Building a RAG Chatbot: Every Design Decision Explained

Introduction

RAG (Retrieval-Augmented Generation) is one of those patterns that looks simple on a diagram and gets complicated fast in practice. The chunking strategy, embedding model choice, vector store selection, and the split between ingestion and retrieval all have real consequences for answer quality, cost, and maintainability.

This post walks through every design decision I made building a RAG chatbot that answers natural language questions about Washington state hiking trails. The domain is specific. The decisions generalise.

Architecture overview

The system has two distinct stages that run independently:

DATA PIPELINE (data_ingestion.ipynb)

Web Sources          LangChain              ChromaDB
───────────      ──────────────────      ──────────────
NPS.gov      →   WebBaseLoader       →   text-embedding
Wikipedia        BeautifulSoup           -3-small
Recreation.gov   RecursiveCharacter      ./chroma_db/
                 TextSplitter            washington_hikes

AGENT RUNTIME (hiking_agent/)

User Query
    │
    ▼
Google ADK Agent  →  retrieve_info()  →  Chroma similarity search (k=5)
(Gemini 2.5 Flash)   FunctionTool
    │
    ▼
Grounded Response

The ingestion pipeline runs once and produces a persisted Chroma collection. The agent is stateless and reconnects to that collection on every query.
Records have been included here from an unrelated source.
-- ==== Sys2Proof/Machine/Scalar.lean ====
section
/-!
DEFINITION. Scalar integer instructions (R112 to R114).
-/
namespace Sys2Proof.Machine

/-- An instruction whose only effect is on its destination register: REGERR of a source (R40), else the value. -/
def intOp (d : XReg) (srcs : List XReg) (f : Thread → Word) (s : State) : Host.Outcome State Fault Refusal :=
  finishCtl 16 (guardRegs (xsrc srcs) s fun s => .done (s.setX d (f s.me)))

/-- Signed quotient rounded toward zero with the special cases of R113. -/
def divS (a b : Word) : Word := if b = 0 then BitVec.allOnes 64 else wordI (Int.tdiv (sval a) (sval b))

/-- Natural quotient with the special case of R113. -/
def divU (a b : Word) : Word := if b = 0 then BitVec.allOnes 64 else wordN (a.toNat / b.toNat)

/-- Shift amount (xb + imm) mod 64, R112. -/
def shAmt (th : Thread) (b : XReg) (imm : Word) : Nat := (th.rx b + imm).toNat % 64

/-- `ADD`, R112. -/
def execAdd (d a b : XReg) (s : State) : Host.Outcome State Fault Refusal :=
  intOp d [a, b] (fun th => th.rx a + th.rx b) s
/-- `SUB`, R112. -/
def execSub (d a b : XReg) (s : State) : Host.Outcome State Fault Refusal :=
  intOp d [a, b] (fun th => th.rx a - th.rx b) s
/-- `ADDI`, R112. -/
def execAddi (d a : XReg) (imm : Word) (s : State) : Host.Outcome State Fault Refusal :=
  intOp d [a] (fun th => th.rx a + imm) s
/-- `MUL`, R112. -/
def execMul (d a b : XReg) (s : State) : Host.Outcome State Fault Refusal :=
  intOp d [a, b] (fun th => th.rx a * th.rx b) s
/-- `MULH`, R112. -/
def execMulh (d a b : XReg) (s : State) : Host.Outcome State Fault Refusal :=
  intOp d [a, b] (fun th => wordI (sval (th.rx a) * sval (th.rx b) / 2 ^ 64)) s
/-- `MULHN`, R112. -/
def execMulhn (d a b : XReg) (s : State) : Host.Outcome State Fault Refusal :=
  intOp d [a, b] (fun th => wordN ((th.rx a).toNat * (th.rx b).toNat / 2 ^ 64)) s
/-- `DIV`, R112 and R113. -/
def execDiv (d a b : XReg) (s : State) : Host.Outcome State Fault Refusal :=
  intOp d [a, b] (fun th => divS (th.rx a) (th.rx b)) s
/-- `DIVN`, R112 and R113. -/
def execDivn (d a b : XReg) (s : State) : Host.Outcome State Fault Refusal :=
  intOp d [a, b] (fun th => divU (th.rx a) (th.rx b)) s
/-- `REM`, R112 and R113. -/
def execRem (d a b : XReg) (s : State) : Host.Outcome State Fault Refusal :=
  intOp d [a, b] (fun th => th.rx a - th.rx b * divS (th.rx a) (th.rx b)) s
/-- `REMN`, R112 and R113. -/
def execRemn (d a b : XReg) (s : State) : Host.Outcome State Fault Refusal :=
  intOp d [a, b] (fun th => th.rx a - th.rx b * divU (th.rx a) (th.rx b)) s
/-- `AND`, R112. -/
def execAnd (d a b : XReg) (s : State) : Host.Outcome State Fault Refusal :=
  intOp d [a, b] (fun th => th.rx a &&& th.rx b) s
/-- `OR`, R112. -/
def execOr (d a b : XReg) (s : State) : Host.Outcome State Fault Refusal :=
  intOp d [a, b] (fun th => th.rx a ||| th.rx b) s
/-- `XOR`, R112. -/
def execXor (d a b : XReg) (s : State) : Host.Outcome State Fault Refusal :=
  intOp d [a, b] (fun th => th.rx a ^^^ th.rx b) s
/-- `ANDN`, R112. -/
def execAndn (d a b : XReg) (s : State) : Host.Outcome State Fault Refusal :=
  intOp d [a, b] (fun th => th.rx a &&& ~~~(th.rx b)) s
/-- `SHL`, R112. -/
def execShl (d a b : XReg) (imm : Word) (s : State) : Host.Outcome State Fault Refusal :=
  intOp d [a, b] (fun th => th.rx a <<< shAmt th b imm) s
/-- `SHR`, R112. -/
def execShr (d a b : XReg) (imm : Word) (s : State) : Host.Outcome State Fault Refusal :=
  intOp d [a, b] (fun th => th.rx a >>> shAmt th b imm) s
/-- `SRA`, R112. -/
def execSra (d a b : XReg) (imm : Word) (s : State) : Host.Outcome State Fault Refusal :=
  intOp d [a, b] (fun th => (th.rx a).sshiftRight (shAmt th b imm)) s
/-- `ROT`, R112. -/
def execRot (d a b : XReg) (imm : Word) (s : State) : Host.Outcome State Fault Refusal :=
  intOp d [a, b] (fun th => (th.rx a).rotateLeft (shAmt th b imm)) s
/-- `MIN`, R112. -/
def execMin (d a b : XReg) (s : State) : Host.Outcome State Fault Refusal :=
  intOp d [a, b] (fun th => if sval (th.rx b) < sval (th.rx a) then th.rx b else th.rx a) s
/-- `MAX`, R112. -/
def execMax (d a b : XReg) (s : State) : Host.Outcome State Fault Refusal :=
  intOp d [a, b] (fun th => if sval (th.rx a) < sval (th.rx b) then th.rx b else th.rx a) s
/-- `MINN`, R112. -/
def execMinn (d a b : XReg) (s : State) : Host.Outcome State Fault Refusal :=
  intOp d [a, b] (fun th => if (th.rx b).toNat < (th.rx a).toNat then th.rx b else th.rx a) s
/-- `MAXN`, R112. -/
def execMaxn (d a b : XReg) (s : State) : Host.Outcome State Fault Refusal :=
  intOp d [a, b] (fun th => if (th.rx a).toNat < (th.rx b).toNat then th.rx b else th.rx a) s
/-- `CLZ`, R112. -/
def execClz (d a : XReg) (s : State) : Host.Outcome State Fault Refusal :=
  intOp d [a] (fun th => wordN (clzN 64 (th.rx a).toNat)) s
/-- `CTZ`, R112. -/
def execCtz (d a : XReg) (s : State) : Host.Outcome State Fault Refusal :=
  intOp d [a] (fun th => wordN (ctzN 64 (th.rx a).toNat)) s
/-- `POPC`, R112. -/
def execPopc (d a : XReg) (s : State) : Host.Outcome State Fault Refusal :=
  intOp d [a] (fun th => wordN (popN 64 (th.rx a).toNat)) s
/-- `SEL`, R112. -/
def execSel (d a b c : XReg) (s : State) : Host.Outcome State Fault Refusal :=
  intOp d [a, b, c] (fun th => if th.rx c = 0 then th.rx b else th.rx a) s
/-- `SET.cc`, R112. -/
def execSetcc (cc : ICond) (d a b : XReg) (s : State) : Host.Outcome State Fault Refusal :=
  intOp d [a, b] (fun th => if condX cc (th.rx a) (th.rx b) then 1 else 0) s
/-- `LEA`, R112. -/
def execLea (d a b : XReg) (sh : BitVec 5) (imm : Word) (s : State) : Host.Outcome State Fault Refusal :=
  intOp d [a, b] (fun th => th.rx a + (th.rx b <<< sh.toNat) + imm) s
/-- `BFX`, R112. -/
def execBfx (d a : XReg) (pos : BitVec 6) (len : BitVec 7) (s : State) : Host.Outcome State Fault Refusal :=
  intOp d [a] (fun th => wordN (bitsN (th.rx a).toNat (pos.toNat + len.toNat - 1) pos.toNat)) s

/-- A field of len bits at pos of x replaced by the low bits of y, R112. -/
def insertBits (x y : Word) (pos len : Nat) : Word :=
  let m := wordN ((2 ^ len - 1) * 2 ^ pos)
  (x &&& ~~~m) ||| ((y <<< pos) &&& m)

/-- `BFI`, R112; it reads its destination. -/
def execBfi (d a : XReg) (pos : BitVec 6) (len : BitVec 7) (s : State) : Host.Outcome State Fault Refusal :=
  intOp d [a, d] (fun th => insertBits (th.rx d) (th.rx a) pos.toNat len.toNat) s
/-- `LI`, R112. -/
def execLi (d : XReg) (imm : Word) (s : State) : Host.Outcome State Fault Refusal :=
  intOp d [] (fun _ => imm) s

/-- The home slice of a physical address in the fields of R114; none set outside HBM4. -/
def State.sliceWord (s : State) (pa : Nat) : Word :=
  if s.physRow pa = .hbm then
    let r := s.homeSlice pa
    wordN (r.1 % 128 + dieNo (homeDie pa) * 2 ^ 7
      + (match r.2 with | some e => e * 2 ^ 8 | none => 2 ^ 14))
  else 0x8000

/-- `SLHASH`, R114: a translation without permission check and without access. -/
def slhashBody (d a : XReg) (imm : Word) (s : State) : Out :=
  let va := s.ea a imm
  if inWindow va.toNat then .done (s.setX d 0x8000)
  else if 2 ^ 56 ≤ va.toNat then .trap { cause := .datafault, tval := va } s
  else
    let ctx := s.ctxOf s.cur
    let w := s.lookup ctx va.toNat
    let s := s.noteXlate ctx va
    match w with
    | .leaf e log => .done (s.setX d (s.sliceWord (bitsN e 51 8 * 256 + va.toNat % 2 ^ log)))
    | _ => .trap { cause := .datafault, tval := va } s

/-- `SLHASH`, R114. -/
def execSlhash (d a : XReg) (imm : Word) (s : State) : Host.Outcome State Fault Refusal :=
  finishCtl 16 (guardRegs (xsrc [a]) s (slhashBody d a imm))

end Sys2Proof.Machine
end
Decision 1: RAG instead of fine-tuning

Trail conditions, permit availability, and access windows change seasonally. A fine-tuned model would need a full retraining cycle every time the data changes.

RAG sidesteps this entirely. When the data needs refreshing, re-run the ingestion notebook. The agent does not need to be redeployed. The model does not need to be retrained. The knowledge base updates independently of the running system.

This is the core argument for RAG over fine-tuning whenever the underlying data has a meaningful refresh rate: the separation between knowledge and inference is a feature, not a limitation.

Decision 2: Chunk size - 1000 chars / 150 char overlap

Chunk size is one of the most consequential RAG decisions and one of the least discussed.

Too small: individual chunks lose context. A chunk that says "permits are required" without the surrounding sentence explaining which trail and which season is useless at retrieval time.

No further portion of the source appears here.